Recordações da Casa Amarela, de João César Monteiro, estreou a 12 de outubro de 1989 em Portugal. Como “aquele cotão, que até se entranha nas vassouras”, a vontade de trazer poesia à alma de quem a reconhece pelos turvos caminhos do cinema português entranha-se bem fundo nas vísceras do filme.

“Na minha terra chamavam casa amarela à casa onde guardavam os presos. Por vezes, quando brincávamos na rua, nós, crianças, lançávamos olhares furtivos para as grades escuras e silenciosas das janelas altas e, com o coração apertado, balbuciávamos: «Coitadinhos!…»”. Assim, veio ao mundo em 1989, a primeira das três longas que formam a “Triologia de Deus”, que foi para muitos o Magnum Opus de um dos melhores cineastas Portugueses.

A escrita impiedosamente cuidada de César Monteiro une-se a uma vontade de, mais do que dirigir, puxar o lustre ao que de melhor têm para oferecer os atores e, acima de tudo, as pessoas “atrás das máscaras”. A obra cinematográfica é um retrato fielmente Português que “só visto, contado não se acredita” da “bicharia que para aí anda”. Recordações da Casa Amarela trata essencialmente uma jornada quase documental da gestão de um estado de simplicidade.

Recordações da Casa Amarela prima por conseguir equilibrar uma mensagem tão simples como profunda e pontuá-la de momentos de catarse cómica ridículos, por vezes infantis, mas puros e essenciais para a “receita” de César Monteiro. São tropeções nas esquinas dos móveis pelo claustrofóbico quarto duma vida, com espreitadelas ocasionais por um corredor de tentações, que narram uma história de lucidez na loucura e loucura na lucidez.
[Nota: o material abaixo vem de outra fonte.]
-- ==== Sys2Proof/Machine/Ops.lean ====
section
/-!
DEFINITION. The named operations over the units of the part: reading and changing one unit, counters (R22), what leaves
the part, the Tally FIFO (R556 to R561), and faults of levels 1 and 2 (R27, R31).
-/
namespace Sys2Proof

/-! ## The header of a tack (R433) -/

/-- `n` bytes of the header from byte `b` on. -/
def Tack.field (k : Tack) (b n : Nat) : Nat := (k.header.extractLsb' (8 * b) (8 * n)).toNat
/-- TACK_VER. -/
def Tack.ver (k : Tack) : Nat := k.field 0 4
/-- FLAGS bit 0, COMPAT. -/
def Tack.compat (k : Tack) : Bool := k.header.getLsbD 32
/-- FLAGS bit 1, SERVING. -/
def Tack.serving (k : Tack) : Bool := k.header.getLsbD 33
/-- A bit of the header that must be 0 is 1. -/
def Tack.headerRsvd (k : Tack) : Bool := k.header.extractLsb' 34 30 ≠ 0 || k.field 0x1D 3 ≠ 0
/-- TACK_ID. -/
def Tack.tackId (k : Tack) : Nat := k.field 8 8
/-- SFT_ID. -/
def Tack.sftId (k : Tack) : Nat := k.field 0x10 4
/-- GROUP_CHIPS. -/
def Tack.groupChips (k : Tack) : Nat := k.field 0x14 2
/-- GROUP_RANK. -/
def Tack.groupRank (k : Tack) : Nat := k.field 0x16 2
/-- INSTALL_STRIDES. -/
def Tack.installStrides (k : Tack) : Nat := k.field 0x18 4
/-- ADAPTER_SLOTS. -/
def Tack.adapterSlots (k : Tack) : Nat := k.field 0x1C 1
/-- The 14 section entries. -/
def Tack.sections (k : Tack) : List Section :=
  (List.range 14).map (fun i =>
    let b := 0x20 + 16 * i
    { type := k.field b 2, zero := k.field (b + 2) 2, length := k.field (b + 4) 4, offset := k.field (b + 8) 8 })

end Sys2Proof

namespace Sys2Proof.Machine

/-- The outcome of a command. -/
abbrev Out := Host.Outcome State Fault Refusal

/-! ## Units -/

/-- The core numbered `c`. -/
def coreOf (s : State) (c : Nat) : Core := sget {} s.cores c
/-- The state with core `c` changed by `f`. -/
def modCore (c : Nat) (f : Core → Core) (s : State) : State := { s with cores := smod {} s.cores c f }
/-- Thread `t` of core `c`. -/
def threadOf (s : State) (c t : Nat) : Thread := sget {} (coreOf s c).threads t
/-- The state with thread `t` of core `c` changed by `f`. -/
def modThread (c t : Nat) (f : Thread → Thread) (s : State) : State :=
  modCore c (fun k => { k with threads := smod {} k.threads t f }) s
/-- The engine numbered `e`. -/
def engOf (s : State) (e : Nat) : Engine := sget {} s.engines e
/-- The state with engine `e` changed by `f`. -/
def modEng (e : Nat) (f : Engine → Engine) (s : State) : State := { s with engines := smod {} s.engines e f }
/-- Address generator `a` of engine `e`. -/
def agOf (s : State) (e a : Nat) : Ag := sget {} (engOf s e).ags a
/-- The state with address generator `a` of engine `e` changed by `f`. -/
def modAg (e a : Nat) (f : Ag → Ag) (s : State) : State :=
  modEng e (fun g => { g with ags := smod {} g.ags a f }) s
/-- The core an engine belongs to (R36). -/
def coreOfEng (e : Nat) : Nat := e / 8
/-- Input queue `q` of engine `e`. -/
def rinOf (s : State) (e q : Nat) : ReinIn := sget {} s.reinIn (e * 16 + q)
/-- The state with input queue `q` of engine `e` changed by `f`. -/
def modRin (e q : Nat) (f : ReinIn → ReinIn) (s : State) : State := { s with reinIn := smod {} s.reinIn (e * 16 + q) f }
/-- Output rein `o` of engine `e`. -/
def routOf (s : State) (e o : Nat) : ReinOut := sget {} s.reinOut (e * 16 + o)
/-- The state with output rein `o` of engine `e` changed by `f`. -/
def modRout (e o : Nat) (f : ReinOut → ReinOut) (s : State) : State :=
  { s with reinOut := smod {} s.reinOut (e * 16 + o) f }
/-- Tier port `p`. -/
def portOf (s : State) (p : Nat) : Port := sget {} s.tiers.ports p
/-- The state with the tiers changed by `f`. -/
def modTiers (f : Tiers → Tiers) (s : State) : State := { s with tiers := f s.tiers }
/-- The state with tier port `p` changed by `f`. -/
def modPort (p : Nat) (f : Port → Port) (s : State) : State :=
  modTiers (fun t => { t with ports := smod {} t.ports p f }) s
/-- Class `k` of the Curb of port `p` (R264). -/
def curbOf (s : State) (p k : Nat) : Curb := sget {} s.tiers.curbs (p * 8 + k)
/-- The state with class `k` of the Curb of port `p` changed by `f`. -/
def modCurb (p k : Nat) (f : Curb → Curb) (s : State) : State :=
  modTiers (fun t => { t with curbs := smod {} t.curbs (p * 8 + k) f }) s
/-- Synchronisation object `n`. -/
def objOf (s : State) (n : Nat) : SyncObj := sget {} s.sync.objs n
/-- The state with the synchronisation block changed by `f`. -/
def modSync (f : Sync → Sync) (s : State) : State := { s with sync := f s.sync }
/-- The state with synchronisation object `n` changed by `f`. -/
def modObj (n : Nat) (f : SyncObj → SyncObj) (s : State) : State :=
  modSync (fun y => { y with objs := smod {} y.objs n f }) s
/-- Hitch `h`. -/
def hitchOf (s : State) (h : Nat) : Hitch := sget {} s.hitches h
/-- The state with Hitch `h` changed by `f`. -/
def modHitch (h : Nat) (f : Hitch → Hitch) (s : State) : State := { s with hitches := smod {} s.hitches h f }
/-- The state with serving changed by `f`. -/
def modServe (f : Serve → Serve) (s : State) : State := { s with serve := f s.serve }
/-- Session entry `n`. -/
def sessOf (s : State) (n : Nat) : Session := sget {} s.serve.sessions n
/-- The state with session entry `n` changed by `f`. -/
def modSess (n : Nat) (f : Session → Session) (s : State) : State :=
  modServe (fun v => { v with sessions := smod {} v.sessions n f }) s
/-- The request of session `n` that runs. -/
def reqOf (s : State) (n : Nat) : Option Request := sget none s.serve.running n
/-- The state with the running request of session `n` changed by `f`. -/
def modReq (n : Nat) (f : Request → Request) (s : State) : State :=
  modServe (fun v => { v with running := smod none v.running n (Option.map f) }) s
/-- The state with weight delivery changed by `f`. -/
def modWeights (f : Weights → Weights) (s : State) : State := { s with weights := f s.weights }
/-- The state with the links changed by `f`. -/
def modLinks (f : Links → Links) (s : State) : State := { s with links := f s.links }
/-- Link `l`. -/
def linkOf (s : State) (l : Nat) : Link := sget {} s.links.links l
/-- The state with link `l` changed by `f`. -/
def modLink (l : Nat) (f : Link → Link) (s : State) : State :=
  modLinks (fun k => { k with links := smod {} k.links l f }) s
/-- The state with the host interface changed by `f`. -/
def modHost (f : HostIf → HostIf) (s : State) : State := { s with host := f s.host }
/-- Ring pair `r`. -/
def ringOf (s : State) (r : Nat) : Ring := sget {} s.host.rings r
/-- The state with ring pair `r` changed by `f`. -/
def modRing (r : Nat) (f : Ring → Ring) (s : State) : State :=
  modHost (fun h => { h with rings := smod {} h.rings r f }) s
/-- Ostler core `n`. -/
def ostlerOf (s : State) (n : Nat) : Ostler := sget {} s.ostlers n
/-- The state with Ostler core `n` changed by `f`. -/
def modOstler (n : Nat) (f : Ostler → Ostler) (s : State) : State := { s with ostlers := smod {} s.ostlers n f }
/-- The state with the stride unit changed by `f`. -/
def modStride (f : Stride → Stride) (s : State) : State := { s with stride := f s.stride }
/-- The state with the job unit changed by `f`. -/
def modJob (f : Job → Job) (s : State) : State := { s with job := f s.job }
/-- The state with the running job, if one is loaded, changed by `f`. -/
def modRun (f : Running → Running) (s : State) : State := modJob (fun j => { j with run := j.run.map f }) s
/-- The state with the management unit changed by `f`. -/
def modMgmt (f : Mgmt → Mgmt) (s : State) : State := { s with mgmt := f s.mgmt }
/-- The state with the Tally FIFO changed by `f`. -/
def modTally (f : Tally → Tally) (s : State) : State := { s with tally := f s.tally }
/-- The state with the security unit changed by `f`. -/
def modSec (f : Sec → Sec) (s : State) : State := { s with sec := f s.sec }
/-- The state with start-up and images changed by `f`. -/
def modBoot (f : Boot → Boot) (s : State) : State := { s with boot := f s.boot }
/-- The state with the dumps changed by `f`. -/
def modDumps (f : Dumps → Dumps) (s : State) : State := { s with dumps := f s.dumps }
/-- The state with the special-function block changed by `f`. -/
def modSft (f : Sft → Sft) (s : State) : State := { s with sft := f s.sft }

/-- One effect that leaves the part (log 12). -/
def emit (e : Effect) (s : State) : State := { s with out := s.out ++ [e] }

/-- `f` where `b` holds, else nothing. -/
def whenB (b : Bool) (f : State → State) (s : State) : State := if b then f s else s

/-- `f` applied for every element of a list, in order. -/
def forEach {α : Type} (l : List α) (f : α → State → State) (s : State) : State := l.foldl (fun t x => f x t) s

/-- A free value and the state in which the next one differs (log 7). -/
def takeFree (s : State) : Nat × State := (Config.freeNat s.free, { s with free := s.free + 1 })

/-- A fault code of the ranges of R28 that the number `n` picks: every high byte 0x01 to 0x0C and low byte 0x01 to 0x7F (R28, R29,
log 27). -/
def someFaultCode (n : Nat) : Nat := (n % 12 + 1) * 256 + n / 12 % 127 + 1

/-- Faults of a whole domain that a marker or an EVENT packet carries: STRIDE_ALIGN_LOST and LINK_DOWN (R98, R497). -/
def domainFault (code : Nat) : Bool := code = 0x0103 || code = 0x0801

/-- The chip faults that the spec's fault tables list (R27, R28). -/
def isChipFault (code : Nat) : Bool :=
  [0x0105, 0x0209, 0x0264, 0x0425, 0x0507, 0x0905, 0x0906, 0x0A01, 0x0A02, 0x0B01, 0x0B02, 0x0C01, 0x0C02, 0x0C03, 0x0C04].contains code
Mas, mesmo quando “pouco espaço tem o quarto”, é o génio de quem consegue contar as alucinantes desventuras dum “aristocrata dos pobres” que o ocupa e transcende. Monteiro nutre um carinho especial pelas coisas simples, como as vivências de tasca e de café ou o empréstimo dum rádio entre colegas de casa em lenta decadência, com especial cuidado para que a dona não repare nos gastos elétricos do aparelho. São estes traços humanizantes que conferem um brilho muito especial a filmes como este, um brilho muito difícil, senão impossível, de reproduzir, e que não encontramos em mais lado nenhum.